My desire to write this book began with a story about an American soldier who wore severed human ears attached to his belt. By confronting this story directly and proving that it could have been true, I was forced to bury my romantic notions about that war, and war in general. I was also forced to broaden my conception of the war’s meaning for non-Americans. Not everyone enjoyed an unprecedented period of prosperity after the war. Eastern Europeans were plunged into a new era of darkness when the Iron Curtain fell. Russia contended with the loss of 20 million of its citizens, with perhaps another 20 million killed during the Stalinist terror of the 1940s and 1950s. The New Guineans remember the war as the event that birthed their nation. For the Japanese families who travel to Biak in search of some connection to their ancestors who were abandoned to die horribly there, the war is a severance with the past that must be healed somehow. 

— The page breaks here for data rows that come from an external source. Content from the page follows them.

-- ==== Sys2Proof/Proofs/RunStart.lean ====
section
/-!
PROOF. RUN_START with a valid setup (R26, R29, R73): the copied setup, the axes, the join entries and the
mirror words.
-/
namespace Sys2Proof.Machine

variable {s t : State} {a : Axis} {x : AxisEngine} {c : Setup} {j : Point} {n : Line}

/-! ### The setup -/

theorem firstFault_eq_none (h : ∀ (f : SetupFault) (i : Fin 16), c.fails f i = false) :
    c.firstFault = none := by
  have henabled : c.enabled ≠ 0 := fun h0 =>
    Bool.eq_false_iff.mp (h .noAxes 0) ((c.fails_noAxes_iff 0).mpr ⟨rfl, h0⟩)
  have haxes : firstFailing c.axisFault allAxes = none := firstFailing_eq_none allAxes fun a => by
    rw [Setup.axisFault_eq, h, if_neg Bool.false_ne_true]
  have hpoints : firstFailing c.pointFault allSixteen = none := firstFailing_eq_none allSixteen fun j => by
    rw [Setup.pointFault_eq, h, if_neg Bool.false_ne_true]
  have hlines : firstFailing c.lineFault allSixteen = none := firstFailing_eq_none allSixteen fun n => by
    rw [Setup.lineFault_eq, h, h, if_neg Bool.false_ne_true, if_neg Bool.false_ne_true]
  rw [Setup.firstFault, if_neg henabled, haxes, hpoints, hlines]

theorem exec_runStart_valid (raw : BitVec 16) (hdev : s.dev = .stopped)
    (h : (Memory.setup s.ram).firstFault = none) :
    exec (.runStart raw) s = .next (s.startSpan (Memory.setup s.ram) raw) := by
  refine congrArg Host.Outcome.next ?_
  simp only [State.runStartCommand, hdev, h]

/-- The copy is read word by word. -/
theorem setup_copied (s : State) : CopiedFrom s (Memory.setup s.ram) :=
  ⟨rfl, rfl, rfl, rfl, rfl, fun a => table8_get (Memory.axisLimits s.ram) a,
    fun j => table16_get (Memory.pointSetup s.ram) j, fun n => table16_get (Memory.lineSetup s.ram) n⟩

/-! ### The axes -/

/-- An axis engine at the start of a span, before its rewrite. -/
theorem AxisEngine.atRunStart_eq (x : AxisEngine) (enabled : Bool) (now : Nat) :
    x.atRunStart enabled now =
      { state := if enabled then .idle else .off
        ctx := none, stack := [], requests := .empty, position := 0
        step := x.step
        dir := x.step.isHigh && x.dir
        dirChange := if x.dir = true ∧ x.step.isHigh = false then some now else none
        dirZero := if x.step.isHigh then .byRunStart else .notWaiting
        gate := .idle, haltCause := none, haltDetail := 0, haltLevel := 0
        shownPage := 0, shownIndex := 0, shownRemaining := 0, beganCount := none
        copy := [], updateCount := x.updateCount, dirty := true } := by
  simp only [AxisEngine.atRunStart, AxisEngine.zeroDirAtRunStart]
  cases hstep : x.step.isHigh <;> simp

theorem AxisEngine.atRunStart_level (x : AxisEngine) (enabled : Bool) (now : Nat) :
    (x.atRunStart enabled now).level = 0 := by
  rw [AxisEngine.atRunStart_eq, AxisEngine.level_of_none rfl]
  cases enabled <;> rfl

theorem AxisEngine.atRunStart_dirLevel (x : AxisEngine) (enabled : Bool) (now : Nat) :
    (x.atRunStart enabled now).dirLevel = false := by
  rw [AxisEngine.atRunStart_eq, AxisEngine.dirLevel]
  cases x.step.isHigh <;> rfl

theorem AxisEngine.atRunStart_countWritten (x : AxisEngine) (enabled : Bool) (now : Nat) :
    (x.atRunStart enabled now).countWritten = 0 := by
  rw [AxisEngine.atRunStart_eq, AxisEngine.countWritten_of_none rfl]

/-- The status words at the start of a span: the state and the count of owed records, and no other. -/
theorem State.statusWords_atRunStart {enabled : Bool} {now : Nat}
    (h : s.ax a = x.atRunStart enabled now) :
    s.statusWords a =
      [if enabled then 1 else 0, 0, 0, 0, 0, 0, 0, 0, 0, 0, 0, 0, BitVec.ofNat 16 (s.owedOf a).length, 0] := by
  have hlevel := x.atRunStart_level enabled now
  have hdir := x.atRunStart_dirLevel enabled now
  have hcount := x.atRunStart_countWritten enabled now
  have hstate : (x.atRunStart enabled now).state.code = if enabled then 1 else 0 := by
    rw [AxisEngine.atRunStart_eq]
    cases enabled <;> rfl
  have hmask : (x.atRunStart enabled now).requests.mask = 0 := by
    rw [AxisEngine.atRunStart_eq]
    exact (by decide : PendingSet.empty.mask = 0)
  rw [State.statusWords_eq, h, hlevel, hdir, hcount, hstate, hmask, AxisEngine.atRunStart_eq]
  simp [AxisEngine.pageWord, AxisEngine.index, lowWord, highWord]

I think often of the bodies of Japanese soldiers left to rot in caves on Biak and the brutality of some of these same soldiers against the natives of this island, of the starving Japanese soldiers who chanted “Charlie Chaplin” in solidarity with American soldiers from the tree line behind the movie theatre of an army hospital, and my grandfather’s daily ritual of writing letters home from that place, many of which began “My Darling Honey, Baby, and Mom,” letters with his artwork drawn in the margins. I think of the American surgeons and nurses working on Biak who saved many hundreds of lives, and of the single bomb that was dropped on the hospital from a Japanese fighter bomber on March 22, 1945, killing 40 people. I think of scared, starving men hunted in the mountains of a faraway island, butchered and left to rot. I think of the cycles of vengeance and the legacy of trauma that all wars leave in their wake. 


I originally thought to end this book with a note of gratitude to my grandfather and all of the men and women who served in that war, but I feel something different now. I’ve carried the oar further than I ever thought possible and buried it finally. Now I am filled with an overwhelming awareness of our commonality, that thread of recognition that runs through all humans, the part of us that abhors all wars and craves a world in which we are safe from state violence. In the end, this is the stronger impulse in me. Call it a shared desire for peace. Call it a prayer.